The problem:
State the number of lines in these records that include the string "none", and say nothing more.

Provided data:
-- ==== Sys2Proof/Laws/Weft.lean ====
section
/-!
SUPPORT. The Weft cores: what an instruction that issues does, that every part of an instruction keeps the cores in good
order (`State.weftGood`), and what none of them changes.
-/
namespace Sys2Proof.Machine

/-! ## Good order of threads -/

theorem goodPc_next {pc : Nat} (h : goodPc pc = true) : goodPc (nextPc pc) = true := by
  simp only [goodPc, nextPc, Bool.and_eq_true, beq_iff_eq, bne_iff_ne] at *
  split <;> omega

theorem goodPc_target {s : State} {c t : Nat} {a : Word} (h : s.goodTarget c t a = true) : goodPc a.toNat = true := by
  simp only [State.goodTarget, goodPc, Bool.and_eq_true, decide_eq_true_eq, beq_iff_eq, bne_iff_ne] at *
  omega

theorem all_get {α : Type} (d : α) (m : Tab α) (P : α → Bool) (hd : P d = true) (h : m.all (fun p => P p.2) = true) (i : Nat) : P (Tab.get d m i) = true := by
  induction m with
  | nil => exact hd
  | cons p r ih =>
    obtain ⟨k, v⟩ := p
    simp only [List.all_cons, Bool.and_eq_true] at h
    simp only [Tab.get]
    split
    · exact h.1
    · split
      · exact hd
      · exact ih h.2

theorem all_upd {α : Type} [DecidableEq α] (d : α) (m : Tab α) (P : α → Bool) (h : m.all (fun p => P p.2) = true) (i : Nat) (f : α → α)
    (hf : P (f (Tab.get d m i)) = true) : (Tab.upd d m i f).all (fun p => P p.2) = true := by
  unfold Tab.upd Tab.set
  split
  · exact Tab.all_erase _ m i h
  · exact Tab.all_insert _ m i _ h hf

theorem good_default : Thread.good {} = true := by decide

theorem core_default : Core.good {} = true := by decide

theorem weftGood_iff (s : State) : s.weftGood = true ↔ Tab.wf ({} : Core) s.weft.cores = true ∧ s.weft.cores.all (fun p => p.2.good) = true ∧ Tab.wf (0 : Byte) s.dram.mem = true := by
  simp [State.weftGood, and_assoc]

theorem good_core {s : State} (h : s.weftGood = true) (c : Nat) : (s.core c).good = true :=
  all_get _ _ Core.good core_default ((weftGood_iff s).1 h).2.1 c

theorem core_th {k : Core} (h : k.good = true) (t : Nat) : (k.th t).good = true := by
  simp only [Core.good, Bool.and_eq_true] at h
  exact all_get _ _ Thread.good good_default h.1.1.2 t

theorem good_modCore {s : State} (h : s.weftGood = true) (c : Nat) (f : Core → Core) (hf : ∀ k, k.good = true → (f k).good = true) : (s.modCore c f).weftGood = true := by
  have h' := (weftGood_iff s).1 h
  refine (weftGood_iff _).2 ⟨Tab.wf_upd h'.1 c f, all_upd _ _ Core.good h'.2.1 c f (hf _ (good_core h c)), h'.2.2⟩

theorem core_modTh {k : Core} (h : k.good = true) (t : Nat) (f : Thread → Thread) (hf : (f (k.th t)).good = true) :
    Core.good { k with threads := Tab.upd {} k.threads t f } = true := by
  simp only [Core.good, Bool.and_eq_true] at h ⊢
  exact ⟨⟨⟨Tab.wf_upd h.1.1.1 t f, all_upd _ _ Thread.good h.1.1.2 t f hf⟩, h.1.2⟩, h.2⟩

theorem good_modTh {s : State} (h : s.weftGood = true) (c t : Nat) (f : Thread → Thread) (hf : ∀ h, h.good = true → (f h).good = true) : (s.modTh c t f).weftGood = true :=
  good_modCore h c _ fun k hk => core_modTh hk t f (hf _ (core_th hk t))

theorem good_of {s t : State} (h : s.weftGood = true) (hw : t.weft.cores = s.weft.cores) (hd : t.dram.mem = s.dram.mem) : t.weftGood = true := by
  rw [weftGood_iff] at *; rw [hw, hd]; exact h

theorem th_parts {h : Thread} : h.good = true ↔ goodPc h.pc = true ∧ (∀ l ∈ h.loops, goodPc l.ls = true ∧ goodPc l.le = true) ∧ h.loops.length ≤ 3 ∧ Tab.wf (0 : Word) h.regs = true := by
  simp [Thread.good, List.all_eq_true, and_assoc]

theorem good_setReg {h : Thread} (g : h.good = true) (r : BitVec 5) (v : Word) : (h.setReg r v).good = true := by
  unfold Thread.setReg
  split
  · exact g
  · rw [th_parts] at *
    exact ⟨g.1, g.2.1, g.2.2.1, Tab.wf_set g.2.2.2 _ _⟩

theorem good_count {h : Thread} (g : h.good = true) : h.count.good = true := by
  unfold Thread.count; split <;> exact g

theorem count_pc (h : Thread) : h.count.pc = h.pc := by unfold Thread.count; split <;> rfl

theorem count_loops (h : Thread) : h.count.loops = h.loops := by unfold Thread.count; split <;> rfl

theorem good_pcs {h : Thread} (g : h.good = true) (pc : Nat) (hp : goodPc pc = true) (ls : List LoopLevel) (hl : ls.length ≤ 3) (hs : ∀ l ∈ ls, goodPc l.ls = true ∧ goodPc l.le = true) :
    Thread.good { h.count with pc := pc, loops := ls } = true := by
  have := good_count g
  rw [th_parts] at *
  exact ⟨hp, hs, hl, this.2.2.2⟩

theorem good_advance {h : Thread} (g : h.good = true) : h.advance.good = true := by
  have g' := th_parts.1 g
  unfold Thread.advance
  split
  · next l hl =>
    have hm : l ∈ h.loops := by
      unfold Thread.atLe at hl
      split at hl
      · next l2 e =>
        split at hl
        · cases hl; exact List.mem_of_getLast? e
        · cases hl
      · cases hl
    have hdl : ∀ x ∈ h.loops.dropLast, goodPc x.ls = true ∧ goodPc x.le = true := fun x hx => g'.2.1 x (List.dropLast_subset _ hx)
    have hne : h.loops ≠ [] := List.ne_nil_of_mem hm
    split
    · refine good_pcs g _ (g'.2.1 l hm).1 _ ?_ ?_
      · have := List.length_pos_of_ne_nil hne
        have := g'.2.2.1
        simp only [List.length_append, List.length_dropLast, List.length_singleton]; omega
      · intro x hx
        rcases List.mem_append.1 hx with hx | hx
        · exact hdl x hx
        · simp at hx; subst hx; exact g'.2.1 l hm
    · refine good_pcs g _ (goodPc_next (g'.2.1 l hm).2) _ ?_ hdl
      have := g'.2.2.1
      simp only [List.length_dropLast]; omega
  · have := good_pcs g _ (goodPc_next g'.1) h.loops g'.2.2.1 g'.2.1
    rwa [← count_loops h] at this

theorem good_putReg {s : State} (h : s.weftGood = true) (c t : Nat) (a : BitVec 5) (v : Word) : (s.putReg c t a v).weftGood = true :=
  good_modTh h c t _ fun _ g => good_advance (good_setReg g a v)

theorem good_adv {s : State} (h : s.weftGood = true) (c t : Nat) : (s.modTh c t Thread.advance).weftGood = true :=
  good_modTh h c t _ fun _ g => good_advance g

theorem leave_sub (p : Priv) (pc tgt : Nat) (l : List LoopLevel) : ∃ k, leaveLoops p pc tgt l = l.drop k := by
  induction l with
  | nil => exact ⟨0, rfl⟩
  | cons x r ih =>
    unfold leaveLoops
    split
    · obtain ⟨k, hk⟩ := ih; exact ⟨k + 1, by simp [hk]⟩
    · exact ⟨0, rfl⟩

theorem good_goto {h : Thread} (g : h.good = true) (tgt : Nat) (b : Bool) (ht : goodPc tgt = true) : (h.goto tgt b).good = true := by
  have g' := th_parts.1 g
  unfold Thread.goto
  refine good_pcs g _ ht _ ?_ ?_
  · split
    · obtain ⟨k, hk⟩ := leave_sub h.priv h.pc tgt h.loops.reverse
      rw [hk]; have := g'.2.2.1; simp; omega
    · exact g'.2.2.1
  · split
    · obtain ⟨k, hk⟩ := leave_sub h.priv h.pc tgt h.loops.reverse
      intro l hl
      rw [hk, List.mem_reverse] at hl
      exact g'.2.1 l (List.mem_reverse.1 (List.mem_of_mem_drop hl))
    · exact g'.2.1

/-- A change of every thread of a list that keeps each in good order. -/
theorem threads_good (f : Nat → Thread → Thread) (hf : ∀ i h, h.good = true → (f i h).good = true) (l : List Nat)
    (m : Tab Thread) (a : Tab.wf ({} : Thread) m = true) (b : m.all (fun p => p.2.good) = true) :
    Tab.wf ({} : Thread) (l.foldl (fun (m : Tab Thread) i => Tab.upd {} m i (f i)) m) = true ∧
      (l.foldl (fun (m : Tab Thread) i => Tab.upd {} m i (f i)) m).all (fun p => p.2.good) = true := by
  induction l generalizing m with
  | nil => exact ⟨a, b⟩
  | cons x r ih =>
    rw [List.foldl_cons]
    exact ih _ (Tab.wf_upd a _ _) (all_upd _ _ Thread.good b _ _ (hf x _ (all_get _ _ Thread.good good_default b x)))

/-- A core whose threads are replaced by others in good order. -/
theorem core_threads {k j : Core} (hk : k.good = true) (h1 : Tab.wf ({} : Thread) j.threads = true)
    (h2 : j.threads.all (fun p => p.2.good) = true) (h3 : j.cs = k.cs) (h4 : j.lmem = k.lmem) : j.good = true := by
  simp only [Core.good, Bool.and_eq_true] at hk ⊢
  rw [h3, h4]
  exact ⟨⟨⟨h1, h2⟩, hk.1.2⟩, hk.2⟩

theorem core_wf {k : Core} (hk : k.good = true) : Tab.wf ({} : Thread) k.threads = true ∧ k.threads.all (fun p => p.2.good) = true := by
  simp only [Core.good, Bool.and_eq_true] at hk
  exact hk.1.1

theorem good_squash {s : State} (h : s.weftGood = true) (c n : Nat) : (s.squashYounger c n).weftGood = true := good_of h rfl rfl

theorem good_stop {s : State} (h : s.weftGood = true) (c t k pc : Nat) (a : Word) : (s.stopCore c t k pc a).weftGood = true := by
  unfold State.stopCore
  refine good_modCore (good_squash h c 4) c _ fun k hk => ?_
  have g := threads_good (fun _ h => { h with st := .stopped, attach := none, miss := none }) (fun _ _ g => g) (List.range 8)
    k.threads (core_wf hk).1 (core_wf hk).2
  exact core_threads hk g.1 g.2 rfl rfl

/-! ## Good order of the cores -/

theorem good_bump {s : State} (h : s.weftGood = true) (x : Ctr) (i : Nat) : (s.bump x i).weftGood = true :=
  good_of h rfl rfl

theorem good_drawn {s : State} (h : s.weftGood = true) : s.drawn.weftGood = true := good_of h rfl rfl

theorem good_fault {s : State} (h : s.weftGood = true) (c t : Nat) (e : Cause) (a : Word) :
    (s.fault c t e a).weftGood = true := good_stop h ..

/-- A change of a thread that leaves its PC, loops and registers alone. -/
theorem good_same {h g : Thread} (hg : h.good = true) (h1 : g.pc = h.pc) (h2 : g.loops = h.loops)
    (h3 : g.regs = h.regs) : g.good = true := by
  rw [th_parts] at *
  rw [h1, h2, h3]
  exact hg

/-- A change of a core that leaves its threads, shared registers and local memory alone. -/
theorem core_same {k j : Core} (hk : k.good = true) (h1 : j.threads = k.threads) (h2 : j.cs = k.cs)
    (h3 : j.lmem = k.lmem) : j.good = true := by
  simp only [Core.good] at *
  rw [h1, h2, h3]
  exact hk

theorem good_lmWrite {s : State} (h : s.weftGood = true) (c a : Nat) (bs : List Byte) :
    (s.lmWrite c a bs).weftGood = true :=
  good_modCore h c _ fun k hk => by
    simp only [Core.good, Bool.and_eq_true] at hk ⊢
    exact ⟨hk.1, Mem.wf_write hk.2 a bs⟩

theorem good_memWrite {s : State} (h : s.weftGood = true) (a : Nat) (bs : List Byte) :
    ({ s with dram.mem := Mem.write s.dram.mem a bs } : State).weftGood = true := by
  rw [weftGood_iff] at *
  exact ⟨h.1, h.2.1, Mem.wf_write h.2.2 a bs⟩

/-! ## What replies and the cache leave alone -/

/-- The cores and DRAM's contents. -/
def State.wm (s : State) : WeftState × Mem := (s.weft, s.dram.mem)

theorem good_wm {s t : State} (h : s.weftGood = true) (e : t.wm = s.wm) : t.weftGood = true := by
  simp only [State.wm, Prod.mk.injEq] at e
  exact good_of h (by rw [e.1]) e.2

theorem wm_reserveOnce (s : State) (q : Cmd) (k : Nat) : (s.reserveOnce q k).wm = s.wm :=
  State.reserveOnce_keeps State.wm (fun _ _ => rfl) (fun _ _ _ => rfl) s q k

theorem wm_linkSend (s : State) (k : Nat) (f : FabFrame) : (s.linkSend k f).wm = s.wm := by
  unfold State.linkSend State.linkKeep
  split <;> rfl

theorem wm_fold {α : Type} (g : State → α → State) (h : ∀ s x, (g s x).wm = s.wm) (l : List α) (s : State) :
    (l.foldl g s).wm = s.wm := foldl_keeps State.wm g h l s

Result for this task:
2